The specter of Christianity looms over the album, but to call this gospel would be a stretch. Though Kanye yearns for redemption and salvation, he seems to be most ecstatic when he’s recalling or detailing wicked, roiling sex. “Freestyle 4” is a dark carnal romp, Kanye at his most base, dick out, ready to fuck, whether on a dinner table or in the middle of a Vogue party. Although the title of the album references Paul of Tarsus (Pablo is Paul in Spanish), Kanye has more in common with Augustine of Hippo, the saint who was a profligate before he was a priest. The Life of Pablo doesn’t quite show Kanye on the road to Damascus. It’s more an account of his guilt-ridden escapades at some brothels in Jericho. This is Kanye’s blues record.

Despite being the centerpiece of the album, in many ways this supposed schism between Kanye’s Christian leanings and his love of sin just doesn’t work. Throughout the album Kanye tries to strike this contrast, but in a world with Spotlight and Creflo Dollar and Donald Trump, situational contradiction by itself isn’t compelling, especially when Kanye doesn’t explore the texture of the contradictions.

Much of the production is richly textured, but the bulk of the songs feel incomplete and hurried. “30 Hours” should be the album’s closer, but its melancholy groove peters out with Kanye practicing potential flows and answering a phone call. “This a bonus track,” he offers, apologetically. “Feedback” is driven by a warped siren that crashes between bloated troughs of acid house bass, but it haphazardly lacerates the ear, striking wildly instead of tactically, like a perpetually pissy housecat. Album-closer “Fade ”is just as incomplete, its various samples swirling around in the beaker, but never quite forming a solution. It’s easy to interpret this mad whorl of unfinished thoughts and ideas and beats as some kind of stroke of genius, but I think the more empirical response is to just admit that the album’s sloppy. And that’s not a dismissal or an invalidation of Kanye’s art or ideas. It’s just an acknowledgment that the radiating-light-beam hotness of a hot mess doesn’t resolve the mess.
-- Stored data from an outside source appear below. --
/-- Rows 1 to 3: the aliases, registered before the rows they specialise (R117). -/
def tableAliases : List Descriptor := [
  ⟨0xFFFFFFFF, 0x00000000, fun _ => .nop⟩,
  ⟨0xFFFF0000, 0x10000000, fun w => .b (fieldImm w)⟩,
  ⟨0xFFFF0000, 0x04010000, fun w => .bRegimm (fieldImm w)⟩]

/-- Rows 4 to 9: the 32-bit shifts. -/
def tableShifts : List Descriptor := [
  ⟨0xFFE0003F, 0x00000000, fun w => .sll (fieldRd w) (fieldRt w) (fieldSa w)⟩,
  ⟨0xFFE0003F, 0x00000002, fun w => .srl (fieldRd w) (fieldRt w) (fieldSa w)⟩,
  ⟨0xFFE0003F, 0x00000003, fun w => .sra (fieldRd w) (fieldRt w) (fieldSa w)⟩,
  ⟨0xFC0007FF, 0x00000004, fun w => .sllv (fieldRd w) (fieldRt w) (fieldRs w)⟩,
  ⟨0xFC0007FF, 0x00000006, fun w => .srlv (fieldRd w) (fieldRt w) (fieldRs w)⟩,
  ⟨0xFC0007FF, 0x00000007, fun w => .srav (fieldRd w) (fieldRt w) (fieldRs w)⟩]

/-- Rows 10 to 25: jumps by register, `SYSCALL`, `BREAK`, `SYNC`, the accumulator, the 64-bit variable shifts. -/
def tableSpecial : List Descriptor := [
  ⟨0xFC1FFFFF, 0x00000008, fun w => .jr (fieldRs w)⟩,
  ⟨0xFC1F07FF, 0x00000009, fun w => .jalr (fieldRd w) (fieldRs w)⟩,
  ⟨0xFC00003F, 0x0000000C, fun w => .syscall (fieldCode w)⟩,
  ⟨0xFC00003F, 0x0000000D, fun w => .breakI (fieldCode w)⟩,
  ⟨0xFFFFFFFF, 0x0000000F, fun _ => .sync⟩,
  ⟨0xFFFF07FF, 0x00000010, fun w => .mfhi (fieldRd w)⟩,
  ⟨0xFC1FFFFF, 0x00000011, fun w => .mthi (fieldRs w)⟩,
  ⟨0xFFFF07FF, 0x00000012, fun w => .mflo (fieldRd w)⟩,
  ⟨0xFC1FFFFF, 0x00000013, fun w => .mtlo (fieldRs w)⟩,
  ⟨0xFC0007FF, 0x00000014, fun w => .dsllv (fieldRd w) (fieldRt w) (fieldRs w)⟩,
  ⟨0xFC0007FF, 0x00000016, fun w => .dsrlv (fieldRd w) (fieldRt w) (fieldRs w)⟩,
  ⟨0xFC0007FF, 0x00000017, fun w => .dsrav (fieldRd w) (fieldRt w) (fieldRs w)⟩,
  ⟨0xFC00FFFF, 0x00000018, fun w => .mult (fieldRs w) (fieldRt w)⟩,
  ⟨0xFC00FFFF, 0x00000019, fun w => .multu (fieldRs w) (fieldRt w)⟩,
  ⟨0xFC00FFFF, 0x0000001A, fun w => .div (fieldRs w) (fieldRt w)⟩,
  ⟨0xFC00FFFF, 0x0000001B, fun w => .divu (fieldRs w) (fieldRt w)⟩]

/-- Rows 26 to 45: three-register arithmetic and the 64-bit shifts. -/
def tableRegister : List Descriptor := [
  ⟨0xFC0007FF, 0x00000020, fun w => .add (fieldRd w) (fieldRs w) (fieldRt w)⟩,
  ⟨0xFC0007FF, 0x00000021, fun w => .addu (fieldRd w) (fieldRs w) (fieldRt w)⟩,
  ⟨0xFC0007FF, 0x00000022, fun w => .sub (fieldRd w) (fieldRs w) (fieldRt w)⟩,
  ⟨0xFC0007FF, 0x00000023, fun w => .subu (fieldRd w) (fieldRs w) (fieldRt w)⟩,
  ⟨0xFC0007FF, 0x00000024, fun w => .and (fieldRd w) (fieldRs w) (fieldRt w)⟩,
  ⟨0xFC0007FF, 0x00000025, fun w => .or (fieldRd w) (fieldRs w) (fieldRt w)⟩,
  ⟨0xFC0007FF, 0x00000026, fun w => .xor (fieldRd w) (fieldRs w) (fieldRt w)⟩,
  ⟨0xFC0007FF, 0x00000027, fun w => .nor (fieldRd w) (fieldRs w) (fieldRt w)⟩,
  ⟨0xFC0007FF, 0x0000002A, fun w => .slt (fieldRd w) (fieldRs w) (fieldRt w)⟩,
  ⟨0xFC0007FF, 0x0000002B, fun w => .sltu (fieldRd w) (fieldRs w) (fieldRt w)⟩,
  ⟨0xFC0007FF, 0x0000002C, fun w => .dadd (fieldRd w) (fieldRs w) (fieldRt w)⟩,
  ⟨0xFC0007FF, 0x0000002D, fun w => .daddu (fieldRd w) (fieldRs w) (fieldRt w)⟩,
  ⟨0xFC0007FF, 0x0000002E, fun w => .dsub (fieldRd w) (fieldRs w) (fieldRt w)⟩,
  ⟨0xFC0007FF, 0x0000002F, fun w => .dsubu (fieldRd w) (fieldRs w) (fieldRt w)⟩,
  ⟨0xFFE0003F, 0x00000038, fun w => .dsll (fieldRd w) (fieldRt w) (fieldSa w)⟩,
  ⟨0xFFE0003F, 0x0000003A, fun w => .dsrl (fieldRd w) (fieldRt w) (fieldSa w)⟩,
  ⟨0xFFE0003F, 0x0000003B, fun w => .dsra (fieldRd w) (fieldRt w) (fieldSa w)⟩,
  ⟨0xFFE0003F, 0x0000003C, fun w => .dsll32 (fieldRd w) (fieldRt w) (fieldSa w)⟩,
  ⟨0xFFE0003F, 0x0000003E, fun w => .dsrl32 (fieldRd w) (fieldRt w) (fieldSa w)⟩,
  ⟨0xFFE0003F, 0x0000003F, fun w => .dsra32 (fieldRd w) (fieldRt w) (fieldSa w)⟩]
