-- ==== Sys2Proof/Machine/HostInterface.lean ====
section
/-! DEFINITION. What the host may do between steps (70_reset_and_hazards.md R400, R404, R406, R412). Steps themselves are
Machine/Step.lean, formatting is Machine/Display.lean, the pure read of storage is `State.peek`. -/

namespace Sys2Proof.Machine

/-- Why the machine refuses a host operation. -/
inductive HostError where
  /-- MAP is not well-formed (20_memory.md R84, 60_exceptions.md R388). -/
  | illFormedMap
  /-- A page mask outside the seven legal values (20_memory.md R73). -/
  | illegalPageMask
  /-- The address holds no RAM or boot RAM, or the mapping is no ROM. -/
  | noSuchStorage
deriving DecidableEq, Repr

/-- Create a session: the reset state, or a configuration error before the first step (R400, 60_exceptions.md R388). -/
def createSession (map : List Mapping) (entryPc : Dword) : Except HostError State :=
  if mapWf map then .ok (State.resetWith map entryPc) else .error .illFormedMap

/-- Write a translation-table entry (20_memory.md R76). -/
def writeTlbEntry (s : State) (i : Fin Config.tlbEntries) (e : TlbEntry) : Except HostError State :=
  if e.mask ∈ Config.pageMasks then .ok { s with tlb := s.tlb.set i.val e } else .error .illegalPageMask

/-- What the host may set between reset and the first step (R404). It cannot set `x[0]`, the instruction table, the ranges
of MAP, or a pending target. -/
inductive LaunchAction where
  | setReg (r : Reg) (v : Dword)
  | setPc (v : Dword)
  | setHi (v : Word)
  | setLo (v : Word)
  | setCop0 (i : Reg) (v : Dword)
  | setFcr0 (v : Word)
  | setFcr31 (v : Word)
  | setCycles (v : Dword)
  | setTlb (i : Fin Config.tlbEntries) (e : TlbEntry)
  /-- A byte of RAM or boot RAM, by physical address. -/
  | setByte (pa : Word) (b : Byte)
  /-- A byte of DEV, by physical address. -/
  | setLatch (pa : Word) (b : Byte)
  /-- The image of the ROM mapping at this place of MAP. -/
  | setRom (index : Nat) (image : List Byte)
deriving DecidableEq, Repr

/-- One launch action (R404). -/
def launchOne (s : State) : LaunchAction → Except HostError State
  | .setReg r v => .ok (s.setReg r v)
  | .setPc v => .ok { s with pc := v }
  | .setHi v => .ok { s with hi := v }
  | .setLo v => .ok { s with lo := v }
  | .setCop0 i v => .ok (s.setCop0 i v)
  | .setFcr0 v => .ok { s with fcr0 := v }
  | .setFcr31 v => .ok { s with fcr31 := v }
  | .setCycles v => .ok { s with cycles := v }
  | .setTlb i e => writeTlbEntry s i e
  | .setByte pa b =>
    match (lookup s.map pa).map Mapping.kind with
    | some .ram | some .bootRam => .ok { s with mem := Memory.write s.mem pa.toNat b }
    | some (.rom _) | some .openBus | some .faultTrap | some (.device _ _) | none => .error .noSuchStorage
  | .setLatch pa b => .ok { s with dev := Memory.write s.dev pa.toNat b }
  | .setRom index image =>
    match s.map[index]? with
    | some ⟨.rom _, tag, lo, hi⟩ => .ok { s with map := s.map.set index ⟨.rom image, tag, lo, hi⟩ }
    | some _ | none => .error .noSuchStorage

/-- `LAUNCH`: the host's changes to the reset state, in order (R404). -/
def launch (s : State) : List LaunchAction → Except HostError State
  | [] => .ok s
  | a :: as => match launchOne s a with
    | .ok s' => launch s' as
    | .error e => .error e

/-- The next instruction address of the inspection interface is `pc`; `State.bd` is reported beside it
(40_step_engine.md R156, R412). -/
def nextInstructionAddress (s : State) : Dword := s.pc

end Sys2Proof.Machine
end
On “I Love Kanye,” Kanye’s acapella take on his origin story and his polite dismissal of it, Kanye raps “I miss the old Kanye.” The song is deeply self-deprecating, but it’s also Kanye displaying his core strengths: self-awareness, openness, refinement. Kanye’s anger and refusal to smile all while having the time of his life (i.e. so-called “new” Kanye) have always been subversive, but ultimately contrast relies on the power of juxtaposition, the spectacular waves emitted when poles collide.

The collisions on The Life of Pablo just aren’t as productive as they’ve been in the past; the impacts are predictable, the trajectories are worn. The Life of Pablo is too deluged in the ghosts of Kanye’s past: his ego, his narrative, his expectations of himself. It’s Robert De Niro in the mirror at the end of Raging Bull. And that’s okay. The man who brought us Barry Bonds has to walk sometimes, whether with Jesus or with his latest not-so-secret lover or through his own ailing mind. But that doesn’t mean his run is over. Waves actually do die, but their energy never fades.